Statue of shepherd carrying a sheep. Words Treasures New and Old: Christian Culture and Cultures in the Patristic Age Friday, 4 October 2019

 

The Center thanks all those who participated in the conference Treasures New and Old: Christian Culture and Cultures in the Patristic Age. President John Garvey's comments can be found here. Prof. Robert Wilken's remarks appear in the February 2020 issue of First Things under the title "An Affair of Things". Photos of the conference can be found here. Below is an archived copy of the Conference Description and Program.

Conference Description

The earliest followers of Jesus lived in cities and regions in which religion and culture were tightly interconnected, both to one another and to the state. Yet even as they grew in number and stood apart from their neighbors in religious belief and practice, Christians of the first and second century claimed hardly any distinctive culture of their own. They lived in a variety of cities and villages, and spoke a variety of languages. They practiced no particular trade or manner of life, had differing levels and types of education, and wore no special kind of clothing (Epistle to Diognetus 5.1-4).

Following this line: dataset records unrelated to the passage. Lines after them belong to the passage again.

theorem framedWrite_ok_none {s : State} {data : List Byte} (dcl : Bit) (hr : framerReady s)
    (hm : s.cfg.csMode = .none) (hw : writesOk s 1) :
    framedWrite dcl data s = .ok () (afterFrame s dcl data) := by
  obtain ⟨ho, hdc, _⟩ := hr
  simp only [framedWrite, hm, lineSet_ok dcl hdc rfl, Res.bind_ok]
  rw [spiWrite_ok data (by simpa using ho) (by simpa using hw)]
  simp [afterWrite, afterSet, afterFrame, framedWrites, framedLines, framedEvents, hm, State.emit, State.setLine,
    State.setLines, State.line, Lines.get]

theorem framedWrite_ok_perCall {s : State} {data : List Byte} (dcl : Bit) (hr : framerReady s)
    (hm : s.cfg.csMode = .perCall) (hw : writesOk s 1) :
    framedWrite dcl data s = .ok () (afterFrame s dcl data) := by
  obtain ⟨ho, hdc, hcs⟩ := hr
  have hcs := hcs (by simp [hm])
  simp only [framedWrite, hm, lineSet_ok _ hcs rfl, Res.bind_ok]
  rw [lineSet_ok dcl (by simpa using hdc) rfl, Res.bind_ok, spiWrite_ok data (by simpa using ho) (by simpa using hw),
    Res.bind_ok, lineSet_ok _ (by simpa using hcs) rfl]
  simp [afterWrite, afterSet, afterFrame, framedWrites, framedLines, framedEvents, hm, State.emit, State.setLine,
    State.setLines, State.line, Lines.get, Lines.set]

/-- The bytes that follow the first in `PerByte` mode. -/
theorem framedBytes_rest {a dcl : Bit} : ∀ (data : List Byte) (s : State), s.transport.isOpen = true → held s .cs →
    writesOk s data.length →
    framedBytes a dcl false data s = .ok ()
      { s with
        lines := if data.isEmpty then s.lines else s.lines.set .cs { s.lines.cs with level := !a }
        env := { s.env with writes := s.env.writes.drop data.length, drawn := s.env.drawn + data.length }
        trace := s.trace ++ data.flatMap fun b => [.lineSet .cs a, .spiWrite [b] true, .lineSet .cs (!a)] } := by
  intro data
  induction data with
  | nil => intro s _ _ _; simp [framedBytes]
  | cons b rest ih =>
    intro s ho hcs hw
    have hw' : writesOk s (1 + rest.length) := by simpa [Nat.add_comm] using hw
    have hw1 : writesOk s 1 := writesOk_le hw' (by omega)
    simp only [framedBytes, lineSet_ok a hcs rfl, Res.bind_ok, Bool.false_eq_true, if_false]
    rw [spiWrite_ok [b] (by simpa using ho) (by simpa using hw1), Res.bind_ok,
      lineSet_ok _ (by simpa using hcs) rfl, Res.bind_ok,
      ih _ (by simpa using ho) (by simpa using hcs)
        (by simpa using writesOk_afterWrite (s := afterSet s .cs a) (d := [b]) (by simpa using hw'))]
    simp [afterWrite, afterSet, State.emit, State.setLine, State.setLines, State.line, Lines.get, Lines.set,
      Nat.add_comm, Nat.add_assoc]

theorem framedWrite_ok_perByte {s : State} {data : List Byte} (dcl : Bit) (hr : framerReady s)
    (hm : s.cfg.csMode = .perByte) (hne : data ≠ []) (hw : writesOk s data.length) :
    framedWrite dcl data s = .ok () (afterFrame s dcl data) := by
  obtain ⟨ho, hdc, hcs⟩ := hr
  have hcs := hcs (by simp [hm])
  obtain ⟨b, rest, rfl⟩ := List.exists_cons_of_ne_nil hne
  have hw' : writesOk s (1 + rest.length) := by simpa [Nat.add_comm] using hw
  have hw1 : writesOk s 1 := writesOk_le hw' (by omega)
  simp only [framedWrite, hm, framedBytes, lineSet_ok _ hcs rfl, Res.bind_ok, if_true]
  rw [lineSet_ok dcl (by simpa using hdc) rfl, Res.bind_ok, spiWrite_ok [b] (by simpa using ho) (by simpa using hw1),
    Res.bind_ok, lineSet_ok _ (by simpa using hcs) rfl, Res.bind_ok,
    framedBytes_rest _ _ (by simpa using ho) (by simpa using hcs)
      (by simpa using writesOk_afterWrite (s := afterSet (afterSet s .cs s.cfg.csActiveLevel) .dc dcl) (d := [b])
            (by simpa using hw'))]
  simp [afterWrite, afterSet, afterFrame, framedWrites, framedLines, framedEvents, hm, State.emit, State.setLine,
    State.setLines, State.line, Lines.get, Lines.set, Nat.add_comm, Nat.add_assoc]

/-- A framer call that finds its lines held, its transport open and its writes answered Ok leaves exactly the state the
rule gives (R152, R156). -/
theorem framedWrite_ok {s : State} {data : List Byte} (dcl : Bit) (hr : framerReady s) (hne : data ≠ [])
    (hw : writesOk s (framedWrites s.cfg data)) :
    framedWrite dcl data s = .ok () (afterFrame s dcl data) := by
  cases hm : s.cfg.csMode with
  | none => exact framedWrite_ok_none dcl hr hm (by simpa [framedWrites, hm] using hw)
  | perCall => exact framedWrite_ok_perCall dcl hr hm (by simpa [framedWrites, hm] using hw)
  | perByte => exact framedWrite_ok_perByte dcl hr hm hne (by simpa [framedWrites, hm] using hw)

theorem sendCommand_ok {s : State} (op : Byte) (hr : framerReady s) (hw : writesOk s 1) :
    sendCommand op s = .ok () (afterFrame s s.cfg.dcCmdLevel [op]) :=
  framedWrite_ok _ hr (by simp) (by simpa [framedWrites] using hw)

theorem sendData_ok {s : State} {data : List Byte} (hr : framerReady s) (hne : data ≠ [])
    (hw : writesOk s (framedWrites s.cfg data)) :
    sendData data s = .ok () (afterFrame s (!s.cfg.dcCmdLevel) data) :=
  framedWrite_ok _ hr hne hw

/-- A framer call keeps what the next one needs. -/
theorem framerReady_afterFrame {s : State} {dcl : Bit} {data : List Byte} (h : framerReady s) :
    framerReady (afterFrame s dcl data) := by
  obtain ⟨ho, hdc, hcs⟩ := h
  refine ⟨ho, ?_, fun hm => ?_⟩
  · simp only [held, State.line, Lines.get, afterFrame, framedLines] at hdc ⊢
    split <;> simpa [Lines.set] using hdc
  · have hcs := hcs hm
    simp only [held, State.line, Lines.get, afterFrame, framedLines] at hcs ⊢
    split <;> simpa [Lines.set] using hcs

/-- A framer call does not touch the BUSY line. -/
theorem held_busy_afterFrame {s : State} {dcl : Bit} {data : List Byte} :
    held (afterFrame s dcl data) .busy ↔ held s .busy := by
  simp only [held, State.line, Lines.get, afterFrame, framedLines]
  split <;> simp [Lines.set]

theorem writesOk_afterFrame {s : State} {dcl : Bit} {data : List Byte} {n : Nat}
    (h : writesOk s (framedWrites s.cfg data + n)) : writesOk (afterFrame s dcl data) n :=
  writesOk_drop h rfl

/-- Only the last framer call shows in the lines. -/
theorem framedLines_framedLines (c : Cfg) (d e : Bit) (l : Lines) :
    framedLines c e (framedLines c d l) = framedLines c e l := by
  unfold framedLines
  split <;> simp [Lines.set]

/-! ## What any successful call appended -/

/-- A line set that succeeded appended its event and left the configuration. -/
theorem lineSet_trace {r : Role} {v : Bit} {s t : State} (h : lineSet r v s = .ok () t) :
    t.trace = s.trace ++ [.lineSet r v] ∧ t.cfg = s.cfg := by
  rcases lineSet_spec r v s with ⟨_, h1⟩ | ⟨_, _, h1⟩ | ⟨_, _, h1⟩ <;> rw [h1] at h <;> cases h
  exact ⟨rfl, rfl⟩

/-- A write that succeeded appended its event and left the configuration. -/
theorem spiWrite_trace {data : List Byte} {s t : State} (h : spiWrite data s = .ok () t) :
    t.trace = s.trace ++ [.spiWrite data true] ∧ t.cfg = s.cfg := by
  rcases spiWrite_spec data s with ⟨_, h1⟩ | ⟨_, _, h1⟩ | ⟨_, _, _, h1⟩ <;> rw [h1] at h <;> cases h
  exact ⟨rfl, rfl⟩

The first Christians did of course share some things in common, including core beliefs, inspired Scriptures, oral traditions, a developing hierarchy, ritual practices, and demanding ethical standards. But without art, architecture, music, or very much in the way of theological or philosophical writings, poetry, or other literature, this was not the same as a fully developed Christian culture, of the sort that could match the complex elite and popular cultures with which they were surrounded.

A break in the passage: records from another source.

/-- Everything a busy-wait on a held BUSY line can do (R170, R173, R174): ready at poll `k + 1` or a timeout at busy poll
`k + 1`, for a `k` that the timeout bounds. -/
theorem waitReady_spec {s : State} {p : Polarity} {interval timeout : Nat} (stage : Text) (hh : held s .busy)
    (hi : 1 ≤ interval) :
    ∃ k t, k ≤ (timeout + interval - 1) / interval ∧ t.pollCount = k + 1 ∧ waitKeeps s t ∧
      t.env.writes = s.env.writes ∧
      ((waitReady p interval timeout stage s = .ok (k + 1) t ∧
          t.trace = s.trace ++ waitEvents s.build (busyLevel p) interval k) ∨
       (waitReady p interval timeout stage s = .err (errTimeout stage (k + 1)) t ∧
          t.trace = s.trace ++ (waitEvents s.build (busyLevel p) interval k).dropLast ++
            [.lineGet .busy (busyLevel p)] ∧
          (now s).1 + timeout ≤ t.env.clock)) := by
  unfold waitReady
  rw [if_neg (by omega)]
  have hst := now_state (s.setPollCount 0)
  have hen := now_env (s.setPollCount 0)
  have hck := now_clock (s.setPollCount 0)
  rw [← now_setPollCount s 0]
  simp only
  generalize now (s.setPollCount 0) = q at hst hen hck
  obtain ⟨t0, s2⟩ := q
  obtain ⟨e, rfl⟩ : ∃ e, s2 = (s.setPollCount 0).setEnv e := ⟨_, hst⟩
  simp only [State.setEnv_env] at hen hck
  obtain ⟨-, hwr, -⟩ := hen
  simp only [State.setPollCount_env] at hwr
  obtain ⟨s3, hs3, h3⟩ : ∃ s3, firstPollDelay ((s.setPollCount 0).setEnv e) = s3 ∧
      s3 = { s with
        pollCount := 0
        env := { e with clock := e.clock + s.build.firstPollDelay }
        trace := s.trace ++ (if s.build.firstPollDelay > 0 then [.delay s.build.firstPollDelay] else []) } := by
    refine ⟨_, rfl, ?_⟩
    unfold firstPollDelay
    by_cases hf : s.build.firstPollDelay > 0
    · simp [hf, delay, State.emit, State.setEnv, State.setPollCount]
    · simp [show s.build.firstPollDelay = 0 by omega, State.setEnv, State.setPollCount]
  rw [hs3]
  have hc1 : timeout ≤ (timeout + interval - 1) / interval * interval := by
    have h1 := Nat.div_add_mod (timeout + interval - 1) interval
    have h2 := Nat.mod_lt (timeout + interval - 1) (show 0 < interval by omega)
    rw [Nat.mul_comm] at h1
    omega
  have hc2 : (timeout + interval - 1) / interval ≤ timeout / interval + 1 := by
    rw [← Nat.add_div_right timeout (show 0 < interval by omega)]
    exact Nat.div_le_div_right (by omega)
  obtain ⟨k, t, hk, hpc, hkeep, hw, -, hclk, hres⟩ := pollLoop_spec (busy := busyLevel p) (interval := interval)
    (timeout := timeout) (stage := stage) (t0 := t0) ((timeout + interval - 1) / interval + 1)
    (pollFuel interval timeout) s3 (by rw [h3]; exact hh) (by unfold pollFuel; exact Nat.succ_le_succ hc2)
    (by rw [h3]; simp only; omega) (Nat.le_add_left 1 _)
    (by rw [Nat.add_sub_cancel]; exact Nat.le_trans hc1 (Nat.le_add_left _ _))
  have hk0 : s3.pollCount = 0 := by rw [h3]
  rw [hk0, Nat.zero_add] at hpc
  have hks : waitKeeps s t := waitKeeps_trans (by rw [h3]; simp [waitKeeps]) hkeep
  refine ⟨k, t, Nat.lt_succ_iff.mp hk, hpc, hks, by rw [hw, h3]; exact hwr, ?_⟩
  have htr : s3.trace = s.trace ++ (if s.build.firstPollDelay > 0 then [.delay s.build.firstPollDelay] else []) := by
    rw [h3]
  rw [htr] at hres
  have hstart : t0 ≤ s3.env.clock := by rw [h3]; simp only; omega
  rcases hres with ⟨h1, h2⟩ | ⟨h1, h2, h4⟩
  · exact Or.inl ⟨by rw [h1, hpc], by rw [h2]; simp [waitEvents, busyPolls]⟩
  · exact Or.inr ⟨by rw [h1, hpc], by rw [h2]; simp [waitEvents, busyPolls], by
      have := Nat.le_trans (Nat.le_add_right _ _) hclk
      simp only
      omega⟩
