-- ==== Sys2Proof/Laws/Wire.lean ====
section
/-! SUPPORT. How the reading of the wire composes: the loop of R157 and the condition of R309 over one trace after
another, and over the wire view alone. -/

namespace Sys2Proof.Machine

open Sys2Proof

/-- Bytes read one after the other. -/
theorem framesOfBytes_append (cl : Bit) (dc : Option Bit) (bs cs : List Byte) : ∀ out : List FrameItem,
    framesOfBytes cl dc out (bs ++ cs) = (framesOfBytes cl dc out bs).bind fun out => framesOfBytes cl dc out cs := by
  induction bs with
  | nil => intro out; simp [framesOfBytes]
  | cons b rest ih =>
    intro out
    cases dc with
    | none => simp [framesOfBytes]
    | some v => simp [framesOfBytes, ih]

/-- The level R157's loop reads at after events. -/
def dcAfter (dc : Option Bit) : List Event → Option Bit
  | [] => dc
  | .lineSet .dc v :: rest => dcAfter (some v) rest
  | _ :: rest => dcAfter dc rest

/-- The loop over one list of events after another (R157). -/
theorem framesOfEvents_append (cl : Bit) (a b : List Event) : ∀ (dc : Option Bit) (out : List FrameItem),
    framesOfEvents cl dc out (a ++ b) = (framesOfEvents cl dc out a).bind fun out => framesOfEvents cl (dcAfter dc a) out b := by
  induction a with
  | nil => intro dc out; simp [framesOfEvents, dcAfter]
  | cons e rest ih =>
    intro dc out
    rcases e with _ | _ | ⟨_ | _ | _ | _, _⟩ | _ | _ | _ | _ | _ | _ <;>
      simp only [List.cons_append, framesOfEvents, dcAfter, ih]
    rw [Option.bind_assoc]

/-- CS over one list of events after another (R309). -/
theorem csAsserted_append (al : Bit) (a b : List Event) : ∀ cs : Option Bit,
    csAsserted al cs (a ++ b) = (csAsserted al cs a && csAsserted al (a.foldl (levelAfter .cs) cs) b) := by
  induction a with
  | nil => intro cs; rfl
  | cons e rest ih =>
    intro cs
    cases e <;> simp only [List.cons_append, csAsserted, List.foldl_cons, ih, Bool.and_assoc]
    rfl

/-- Only the wire view is read (R157: "for e in the wire view of trace"). -/
theorem framesOfEvents_wireView (cl : Bit) (t : List Event) : ∀ (dc : Option Bit) (out : List FrameItem),
    framesOfEvents cl dc out (wireView t) = framesOfEvents cl dc out t := by
  induction t with
  | nil => intro dc out; rfl
  | cons e rest ih =>
    intro dc out
    unfold wireView at ih ⊢
    rcases e with _ | _ | ⟨_ | _ | _ | _, _⟩ | _ | _ | _ | _ | _ | _ <;>
      simp [List.filter_cons, onWire, framesOfEvents, ih]

end Sys2Proof.Machine
end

Making such a culture (or rather, cultures, since they varied significantly from one locale to another) was the work of the period that followed. This period is often called the Patristic Age, named for the Church fathers whose writings defined it. During these centuries, many existing cultural features, often of great antiquity, were assimilated into a new Christian framework, sometimes unchanged and sometimes in adapted form. In time, cultural features that could not be re-used were rejected or very much minimized, and when necessary completely novel institutions and practices were added. In this way, enduring cultural forms took root, in many cases so well that they long outlasted the Roman and Persian imperial settings in which early Christianity developed; many continue to the present.

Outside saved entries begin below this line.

-- ==== Sys2Proof/Machine/Assembler.lean ====
section
/-! DEFINITION. The text form of an operation (spec/30_encoding.md R104): a writer and a reader. The host's text is no
input of the block; the operation it names is (log 26). -/

namespace Sys2Proof.Machine

open Sys2Proof

/-! ## Writing -/

/-- Items between commas. -/
def joinChars : List (List Char) → List Char
  | [] => []
  | [a] => a
  | a :: rest => a ++ ',' :: ' ' :: joinChars rest

/-- A decimal integer; `fuel` bounds the digits, and the number itself is enough. -/
def decimalChars : Nat → Nat → List Char
  | 0, n => [Char.ofNat (48 + n % 10)]
  | fuel + 1, n => if n < 10 then [Char.ofNat (48 + n)] else decimalChars fuel (n / 10) ++ [Char.ofNat (48 + n % 10)]

/-- An integer operand. -/
def natChars (n : Nat) : List Char := decimalChars n n

/-- A list in brackets. -/
def listChars (items : List (List Char)) : List Char := '[' :: joinChars items ++ [']']

/-- A tuple in parentheses. -/
def tupleChars (items : List (List Char)) : List Char := '(' :: joinChars items ++ [')']

/-- A Command Entry in braces, as R230's example writes one. -/
def braceChars (items : List (List Char)) : List Char := Char.ofNat 123 :: joinChars items ++ [Char.ofNat 125]

/-- A byte sequence. -/
def bytesChars (bs : List Byte) : List Char := listChars (bs.map fun b => natChars b.toNat)

/-- A string in double quotes: each byte as the character of its number, a quote bare and with no escape (DESIGN CHOICE,
log 37). -/
def textChars (t : Text) : List Char := '"' :: t.map (fun b => Char.ofNat b.toNat) ++ ['"']

/-- A Bit. -/
def bitChars (b : Bit) : List Char := if b then ['1'] else ['0']

/-- A Bool, by name. -/
def boolChars (b : Bool) : List Char :=
  if b then ['t', 'r', 'u', 'e'] else ['f', 'a', 'l', 's', 'e']

/-- A role, by name. -/
def roleChars : Role → List Char
  | .dc => ['d', 'c']
  | .rst => ['r', 's', 't']
  | .busy => ['b', 'u', 's', 'y']
  | .cs => ['c', 's']

/-- A direction, by name. -/
def directionChars : Direction → List Char
  | .input => ['i', 'n']
  | .output => ['o', 'u', 't']

/-- A polarity, by name. -/
def polarityChars : Polarity → List Char
  | .activeHigh => ['a', 'c', 't', 'i', 'v', 'e', '_', 'h', 'i', 'g', 'h']
  | .activeLow => ['a', 'c', 't', 'i', 'v', 'e', '_', 'l', 'o', 'w']

/-- An encoding, by name. -/
def encodingChars : Encoding → List Char
  | .mono1bpp => ['m', 'o', 'n', 'o', '1', 'b', 'p', 'p']
  | .rgb565 => ['r', 'g', 'b', '5', '6', '5']

/-- A window, `(x0, y0, x1, y1)`. -/
def windowChars (w : Window) : List Char :=
  tupleChars [natChars w.x0, natChars w.y0, natChars w.x1, natChars w.y1]

/-- A framebuffer, `(width, height, encoding, bytes)`. -/
def frameChars (f : Framebuffer) : List Char :=
  tupleChars [natChars f.width, natChars f.height, encodingChars f.encoding, bytesChars f.bytes]

/-- A line spec, `(role, offset, direction, level)`. -/
def lineSpecChars (l : LineSpec) : List Char :=
  tupleChars [roleChars l.role, natChars l.offset, directionChars l.direction, bitChars l.init]

/-- A Command Entry, opcode, params, post-delay and busy-wait in braces. -/
def entryChars (e : Entry) : List Char :=
  braceChars [natChars e.opcode, listChars (e.params.map natChars), natChars e.postDelay, boolChars e.busyWait]

/-- The mnemonic of an operation, in lower case. -/
def mnemonicChars : Instr → List Char
  | .lineAcquire _ _ => ['l', 'i', 'n', 'e', '_', 'a', 'c', 'q', 'u', 'i', 'r', 'e']
  | .lineSet _ _ => ['l', 'i', 'n', 'e', '_', 's', 'e', 't']
  | .lineGet _ => ['l', 'i', 'n', 'e', '_', 'g', 'e', 't']
  | .lineRelease => ['l', 'i', 'n', 'e', '_', 'r', 'e', 'l', 'e', 'a', 's', 'e']
  | .spiOpen _ _ _ _ => ['s', 'p', 'i', '_', 'o', 'p', 'e', 'n']
  | .spiWrite _ => ['s', 'p', 'i', '_', 'w', 'r', 'i', 't', 'e']
  | .spiClose => ['s', 'p', 'i', '_', 'c', 'l', 'o', 's', 'e']
  | .delay _ => ['d', 'e', 'l', 'a', 'y']
  | .sendCommand _ => ['s', 'e', 'n', 'd', '_', 'c', 'o', 'm', 'm', 'a', 'n', 'd']
  | .sendData _ => ['s', 'e', 'n', 'd', '_', 'd', 'a', 't', 'a']
  | .waitReady _ _ _ _ => ['w', 'a', 'i', 't', '_', 'r', 'e', 'a', 'd', 'y']
  | .fbCheck _ => ['f', 'b', '_', 'c', 'h', 'e', 'c', 'k']
  | .encodeMono _ _ _ => ['e', 'n', 'c', 'o', 'd', 'e', '_', 'm', 'o', 'n', 'o']
  | .decodeMono _ => ['d', 'e', 'c', 'o', 'd', 'e', '_', 'm', 'o', 'n', 'o']
  | .encodeRgb565 _ _ _ => ['e', 'n', 'c', 'o', 'd', 'e', '_', 'r', 'g', 'b', '5', '6', '5']
  | .fillChunks _ _ => ['f', 'i', 'l', 'l', '_', 'c', 'h', 'u', 'n', 'k', 's']
  | .windowCheck _ _ _ => ['w', 'i', 'n', 'd', 'o', 'w', '_', 'c', 'h', 'e', 'c', 'k']
  | .initApply _ => ['i', 'n', 'i', 't', '_', 'a', 'p', 'p', 'l', 'y']
  | .sessionOpen => ['s', 'e', 's', 's', 'i', 'o', 'n', '_', 'o', 'p', 'e', 'n']
  | .initializePanel => ['i', 'n', 'i', 't', 'i', 'a', 'l', 'i', 'z', 'e']
  | .refresh _ _ => ['r', 'e', 'f', 'r', 'e', 's', 'h']
  | .streamPixels _ _ => ['s', 't', 'r', 'e', 'a', 'm', '_', 'p', 'i', 'x', 'e', 'l', 's']
  | .streamFill _ _ => ['s', 't', 'r', 'e', 'a', 'm', '_', 'f', 'i', 'l', 'l']
  | .sleep => ['s', 'l', 'e', 'e', 'p']
  | .teardown => ['t', 'e', 'a', 'r', 'd', 'o', 'w', 'n']

/-- The operands of an operation, in the order of R101. -/
def operandChars : Instr → List (List Char)
  | .lineAcquire chip specs => [textChars chip, listChars (specs.map lineSpecChars)]
  | .lineSet role level => [roleChars role, bitChars level]
  | .lineGet role => [roleChars role]
  | .lineRelease => []
  | .spiOpen path clockHz mode bits => [textChars path, natChars clockHz, natChars mode, natChars bits]
  | .spiWrite data => [bytesChars data]
  | .spiClose => []
  | .delay d => [natChars d]
  | .sendCommand opcode => [natChars opcode.toNat]
  | .sendData data => [bytesChars data]
  | .waitReady polarity interval timeout stage =>
    [polarityChars polarity, natChars interval, natChars timeout, textChars stage]
  | .fbCheck fb => [frameChars fb]
  | .encodeMono width height black => [natChars width, natChars height, bytesChars black]
  | .decodeMono fb => [frameChars fb]
  | .encodeRgb565 width height colors =>
    [natChars width, natChars height, listChars (colors.map fun c => natChars c.toNat)]
  | .fillChunks color count => [natChars color.toNat, natChars count]
  | .windowCheck width height win => [natChars width, natChars height, windowChars win]
  | .initApply table => [listChars (table.map entryChars)]
  | .sessionOpen => []
  | .initializePanel => []
  | .refresh old new => [frameChars old, frameChars new]
  | .streamPixels win pixels => [windowChars win, bytesChars pixels]
  | .streamFill win color => [windowChars win, natChars color.toNat]
  | .sleep => []
  | .teardown => []

/-- The text form of an operation (R104): mnemonic, then the operands separated by commas. -/
def asmChars (i : Instr) : List Char :=
  match operandChars i with
  | [] => mnemonicChars i
  | ops => mnemonicChars i ++ ' ' :: joinChars ops

/-! ## Reading -/

/-- Tokens of the text form: names, integers, strings and punctuation. -/
inductive Tok where
  | word (cs : List Char)
  | num (n : Nat)
  | str (t : Text)
  | punct (c : Char)
deriving DecidableEq, Repr

/-- The value of a hexadecimal digit. -/
def hexDigit (c : Char) : Option Nat :=
  let n := c.toNat
  if 48 ≤ n ∧ n ≤ 57 then some (n - 48)
  else if 97 ≤ n ∧ n ≤ 102 then some (n - 87)
  else if 65 ≤ n ∧ n ≤ 70 then some (n - 55)
  else none

/-- The value of a decimal digit. -/
def decDigit (c : Char) : Option Nat :=
  if 48 ≤ c.toNat ∧ c.toNat ≤ 57 then some (c.toNat - 48) else none

/-- A letter of a name: lower case, digit or underscore. -/
def nameChar (c : Char) : Bool :=
  decide (97 ≤ c.toNat ∧ c.toNat ≤ 122) || (decDigit c).isSome || decide (c = '_')

/-- Digits in a base, and what follows them. -/
def takeDigits (digit : Char → Option Nat) (base : Nat) : Nat → List Char → Nat × List Char
  | acc, [] => (acc, [])
  | acc, c :: r =>
    match digit c with
    | some d => takeDigits digit base (acc * base + d) r
    | none => (acc, c :: r)

/-- The characters of a name, and what follows them. -/
def takeName : List Char → List Char × List Char
  | [] => ([], [])
  | c :: r => if nameChar c then (c :: (takeName r).1, (takeName r).2) else ([], c :: r)

/-- The bytes of a string up to its closing quote, and what follows it: the first quote closes it, there is no escape, and a
character below 256 is the byte of its number (DESIGN CHOICE, log 37). -/
def takeString : List Char → Option (Text × List Char)
  | [] => none
  | c :: r =>
    if c = '"' then some ([], r)
    else if c.toNat < 256 then
      match takeString r with
      | some (t, r') => some (BitVec.ofNat 8 c.toNat :: t, r')
      | none => none
    else none

/-- What follows a comment, which ends with its line. -/
def skipComment : List Char → List Char
  | [] => []
  | c :: r => if c.toNat = 10 then r else skipComment r

/-- Whether a character is a blank. -/
def blankChar (c : Char) : Bool := decide (c = ' ') || decide (c.toNat = 9) || decide (c.toNat = 10)

/-- The punctuation of the text form: comma, brackets, parentheses, braces. -/
def punctChar (c : Char) : Bool :=
  decide (c ∈ [',', '[', ']', '(', ')', Char.ofNat 123, Char.ofNat 125])

/-- The tokens of a text; `fuel` bounds them, and the number of characters is enough. That `0x` with no hexadecimal digit
after it is no integer, so that such a text has no tokens, is the model's choice (DESIGN CHOICE, log 35). -/
def lexFuel : Nat → List Char → Option (List Tok)
  | _, [] => some []
  | 0, _ :: _ => none
  | fuel + 1, c :: r =>
    if blankChar c then lexFuel fuel r
    else if c = ';' then lexFuel fuel (skipComment r)
    else if punctChar c then (lexFuel fuel r).map (.punct c :: ·)
    else if c = '"' then
      match takeString r with
      | some (t, r') => (lexFuel fuel r').map (.str t :: ·)
      | none => none
    else if (decDigit c).isSome then
      match c, r with
      | '0', 'x' :: r' =>
        let p := takeDigits hexDigit 16 0 r'
        if p.2.length = r'.length then none else (lexFuel fuel p.2).map (.num p.1 :: ·)
      | _, _ =>
        let p := takeDigits decDigit 10 0 (c :: r)
        (lexFuel fuel p.2).map (.num p.1 :: ·)
    else if nameChar c then
      let p := takeName (c :: r)
      (lexFuel fuel p.2).map (.word p.1 :: ·)
    else none

/-- The tokens of a text. -/
def lexChars (cs : List Char) : Option (List Tok) := lexFuel cs.length cs

/-- An integer. -/
def readNat : List Tok → Option (Nat × List Tok)
  | .num n :: r => some (n, r)
  | _ => none

/-- A string. -/
def readText : List Tok → Option (Text × List Tok)
  | .str t :: r => some (t, r)
  | _ => none

/-- A punctuation mark. -/
def readPunct (c : Char) : List Tok → Option (Unit × List Tok)
  | .punct d :: r => if c = d then some ((), r) else none
  | _ => none

/-- A comma. -/
def readComma : List Tok → Option (Unit × List Tok) := readPunct ','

This one-day conference aims to survey some of the ways in which a Christian culture and Christian cultures were created in the second through seventh centuries AD. It will not neglect the problems, contradictions, and resistance that these encountered, but will lay special emphasis on the cultural results that endured and the reasons (political, theological, aesthetic) why this may have occurred. The conference will focus on regions both east and west of Jerusalem and north and south of the Mediterranean Sea. It will consider texts written in the main early Christian languages (Greek, Syriac, Latin, Coptic), as well as the material culture of these regions (churches, places, objects). It will feature papers given by faculty, alumni, and students from the Catholic University of America, and will explore themes such as asceticism and monasticism, Christian poetry and education, church and state, liturgy and music, biblical interpretation, and Christian art and architecture.

The conference will be open to the Catholic University community and invited members of the general public. All presentations will be designed to appeal to a broad audience, with no specialized knowledge required.

Conference Program

10:00 a.m.  

Opening Mass (Caldwell Chapel)

11:00 a.m.

Conference Welcome (Heritage Hall)

 Provost Aaron Dominguez

11:15–11:45 a.m.

Paper Session I (Heritage Hall)

Presider: Dr. Nora Heimann, Chair, Department of Art

Abraham and Christian Identity

Yuliya Minets (University of Notre Dame) “The Primordial Language in Early Christianity and Judaism”

Sr. Maria Kiely, OSB (The Catholic University of America) “Abraham ‘Our Father in Faith’: A View from the Early Church”

11:45 a.m.–1:00 p.m.

Buffet Luncheon (Heritage Hall)

President John Garvey

Prof. Robert Wilken (Emeritus, University of Virginia)

1:00-1:30 p.m.

Paper Session II (Heritage Hall)

Presider: Dr. Chad Pecknold, School of Theology and Religious Studies

Unity and Concord in the Early Church 

Joshua Kinlaw (The King's College) “The Concord Rhetoric of Clement of Rome”

Jodie Augustine (The Catholic University of America) “Unity according to Christians and non-Christians”

1:30-2:00 p.m.

Virtue and the Roman State

Benjamin Safranski (Franciscan University of Steubenville) “Public and Private Faces: Religious Compromise in the Decian Persecution”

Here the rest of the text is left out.